• Dataset excerpts:
-- ==== Sys2Proof/Tests/Slice0.lean ====
section
/-! SUPPORT. Tests on fixed values, each of one step or one call, with the expected result taken from
95_test_vectors.md, or worked out by hand from the rule named; and, for every statement of
Certificates/Slice0/Obligations.lean that has hypotheses, a witness that meets them, at the boundary values of each
clause. -/

namespace Sys2Proof.Tests

open Sys2Proof.Machine

/-! ### Helpers -/

/-- The reset state with `pc` and some registers set, and bytes placed from `pc` on. -/
def machine (pc : Nat) (bytes : List Byte) (regs : List (RegIx × Byte) := []) : State :=
  placeBytes (regs.foldl (fun s e => s.setReg e.1 e.2) { State.reset with pc := BitVec.ofNat 9 pc }) pc bytes

/-- The next state of an answer. -/
def after : Answer → Option State
  | .next t => some t
  | .fault _ => none
  | .refused _ => none

/-- An answer whose next state passes a check is a next state that passes it. -/
theorem of_after {o : Answer} {p : State → Bool} (h : (after o).any p = true) : ∃ t, o = .next t ∧ p t = true := by
  cases o with
  | next t => exact ⟨t, rfl, h⟩
  | fault r => cases h
  | refused r => cases h

/-- The next state of one step passes a check. -/
def stepGives (s : State) (p : State → Bool) : Bool := (after (step s)).any p

/-- The step ends in an error with a record, and nothing but `run` and `err` differs. -/
def stepFails (s : State) (kind : ErrKind) (space : Space) (val : Word9) : Bool :=
  stepGives s fun t => decide (t = s.afterError kind space val)

/-! ### Decoding: one word of every instruction, its bits written out from 30_encoding.md R86 -/

theorem test_decode_hlt : decode [0b00000001#8] = .ok (.hlt, []) := by decide
theorem test_decode_ret : decode [0b00010001#8] = .ok (.ret, []) := by decide
theorem test_decode_push : decode [0b01000101#8, 0b00000111#8] = .ok (.push 7#8, []) := by decide
theorem test_decode_pop : decode [0b01000110#8, 0b00000111#8] = .ok (.pop 7#8, []) := by decide
theorem test_decode_prn : decode [0b01000111#8, 0b00000111#8] = .ok (.prn 7#8, []) := by decide
theorem test_decode_call : decode [0b01010000#8, 0b00000111#8] = .ok (.call 7#8, []) := by decide
theorem test_decode_inc : decode [0b01100101#8, 0b00000111#8] = .ok (.inc 7#8, []) := by decide
theorem test_decode_dec : decode [0b01100110#8, 0b00000111#8] = .ok (.dec 7#8, []) := by decide
theorem test_decode_not : decode [0b01101001#8, 0b00000111#8] = .ok (.not 7#8, []) := by decide
theorem test_decode_ldi : decode [0b10000010#8, 0b00000010#8, 0b10000001#8] = .ok (.ldi 2#8 129#8, []) := by decide
theorem test_decode_add : decode [0b10100000#8, 0b00000010#8, 0b10000001#8] = .ok (.add 2#8 129#8, []) := by decide
theorem test_decode_sub : decode [0b10100001#8, 0b00000010#8, 0b10000001#8] = .ok (.sub 2#8 129#8, []) := by decide
theorem test_decode_mul : decode [0b10100010#8, 0b00000010#8, 0b10000001#8] = .ok (.mul 2#8 129#8, []) := by decide
theorem test_decode_div : decode [0b10100011#8, 0b00000010#8, 0b10000001#8] = .ok (.div 2#8 129#8, []) := by decide
theorem test_decode_mod : decode [0b10100100#8, 0b00000010#8, 0b10000001#8] = .ok (.mod 2#8 129#8, []) := by decide
theorem test_decode_cmp : decode [0b10100111#8, 0b00000010#8, 0b10000001#8] = .ok (.cmp 2#8 129#8, []) := by decide
theorem test_decode_and : decode [0b10101000#8, 0b00000010#8, 0b10000001#8] = .ok (.and 2#8 129#8, []) := by decide
theorem test_decode_or : decode [0b10101010#8, 0b00000010#8, 0b10000001#8] = .ok (.or 2#8 129#8, []) := by decide
theorem test_decode_xor : decode [0b10101011#8, 0b00000010#8, 0b10000001#8] = .ok (.xor 2#8 129#8, []) := by decide
theorem test_decode_shl : decode [0b10101100#8, 0b00000010#8, 0b10000001#8] = .ok (.shl 2#8 129#8, []) := by decide
theorem test_decode_shr : decode [0b10101101#8, 0b00000010#8, 0b10000001#8] = .ok (.shr 2#8 129#8, []) := by decide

• Work task: Retype the data. Keep every word as it stands.

• Response for this exercise:
-- ==== Sys2Proof/Tests/Slice0.lean ====
section
/-! SUPPORT. Tests on fixed values, each of one step or one call, with the expected result taken from
95_test_vectors.md, or worked out by hand from the rule named; and, for every statement of
Certificates/Slice0/Obligations.lean that has hypotheses, a witness that meets them, at the boundary values of each
clause. -/

namespace Sys2Proof.Tests

open Sys2Proof.Machine

/-! ### Helpers -/

/-- The reset state with `pc` and some registers set, and bytes placed from `pc` on. -/
def machine (pc : Nat) (bytes : List Byte) (regs : List (RegIx × Byte) := []) : State :=
  placeBytes (regs.foldl (fun s e => s.setReg e.1 e.2) { State.reset with pc := BitVec.ofNat 9 pc }) pc bytes

/-- The next state of an answer. -/
def after : Answer → Option State
  | .next t => some t
  | .fault _ => none
  | .refused _ => none

/-- An answer whose next state passes a check is a next state that passes it. -/
theorem of_after {o : Answer} {p : State → Bool} (h : (after o).any p = true) : ∃ t, o = .next t ∧ p t = true := by
  cases o with
  | next t => exact ⟨t, rfl, h⟩
  | fault r => cases h
  | refused r => cases h

/-- The next state of one step passes a check. -/
def stepGives (s : State) (p : State → Bool) : Bool := (after (step s)).any p

/-- The step ends in an error with a record, and nothing but `run` and `err` differs. -/
def stepFails (s : State) (kind : ErrKind) (space : Space) (val : Word9) : Bool :=
  stepGives s fun t => decide (t = s.afterError kind space val)

/-! ### Decoding: one word of every instruction, its bits written out from 30_encoding.md R86 -/

theorem test_decode_hlt : decode [0b00000001#8] = .ok (.hlt, []) := by decide
theorem test_decode_ret : decode [0b00010001#8] = .ok (.ret, []) := by decide
theorem test_decode_push : decode [0b01000101#8, 0b00000111#8] = .ok (.push 7#8, []) := by decide
theorem test_decode_pop : decode [0b01000110#8, 0b00000111#8] = .ok (.pop 7#8, []) := by decide
theorem test_decode_prn : decode [0b01000111#8, 0b00000111#8] = .ok (.prn 7#8, []) := by decide
theorem test_decode_call : decode [0b01010000#8, 0b00000111#8] = .ok (.call 7#8, []) := by decide
theorem test_decode_inc : decode [0b01100101#8, 0b00000111#8] = .ok (.inc 7#8, []) := by decide
theorem test_decode_dec : decode [0b01100110#8, 0b00000111#8] = .ok (.dec 7#8, []) := by decide
theorem test_decode_not : decode [0b01101001#8, 0b00000111#8] = .ok (.not 7#8, []) := by decide
theorem test_decode_ldi : decode [0b10000010#8, 0b00000010#8, 0b10000001#8] = .ok (.ldi 2#8 129#8, []) := by decide
theorem test_decode_add : decode [0b10100000#8, 0b00000010#8, 0b10000001#8] = .ok (.add 2#8 129#8, []) := by decide
theorem test_decode_sub : decode [0b10100001#8, 0b00000010#8, 0b10000001#8] = .ok (.sub 2#8 129#8, []) := by decide
theorem test_decode_mul : decode [0b10100010#8, 0b00000010#8, 0b10000001#8] = .ok (.mul 2#8 129#8, []) := by decide
theorem test_decode_div : decode [0b10100011#8, 0b00000010#8, 0b10000001#8] = .ok (.div 2#8 129#8, []) := by decide
theorem test_decode_mod : decode [0b10100100#8, 0b00000010#8, 0b10000001#8] = .ok (.mod 2#8 129#8, []) := by decide
theorem test_decode_cmp : decode [0b10100111#8, 0b00000010#8, 0b10000001#8] = .ok (.cmp 2#8 129#8, []) := by decide
theorem test_decode_and : decode [0b10101000#8, 0b00000010#8, 0b10000001#8] = .ok (.and 2#8 129#8, []) := by decide
theorem test_decode_or : decode [0b10101010#8, 0b00000010#8, 0b10000001#8] = .ok (.or 2#8 129#8, []) := by decide
theorem test_decode_xor : decode [0b10101011#8, 0b00000010#8, 0b10000001#8] = .ok (.xor 2#8 129#8, []) := by decide
theorem test_decode_shl : decode [0b10101100#8, 0b00000010#8, 0b10000001#8] = .ok (.shl 2#8 129#8, []) := by decide
theorem test_decode_shr : decode [0b10101101#8, 0b00000010#8, 0b10000001#8] = .ok (.shr 2#8 129#8, []) := by decide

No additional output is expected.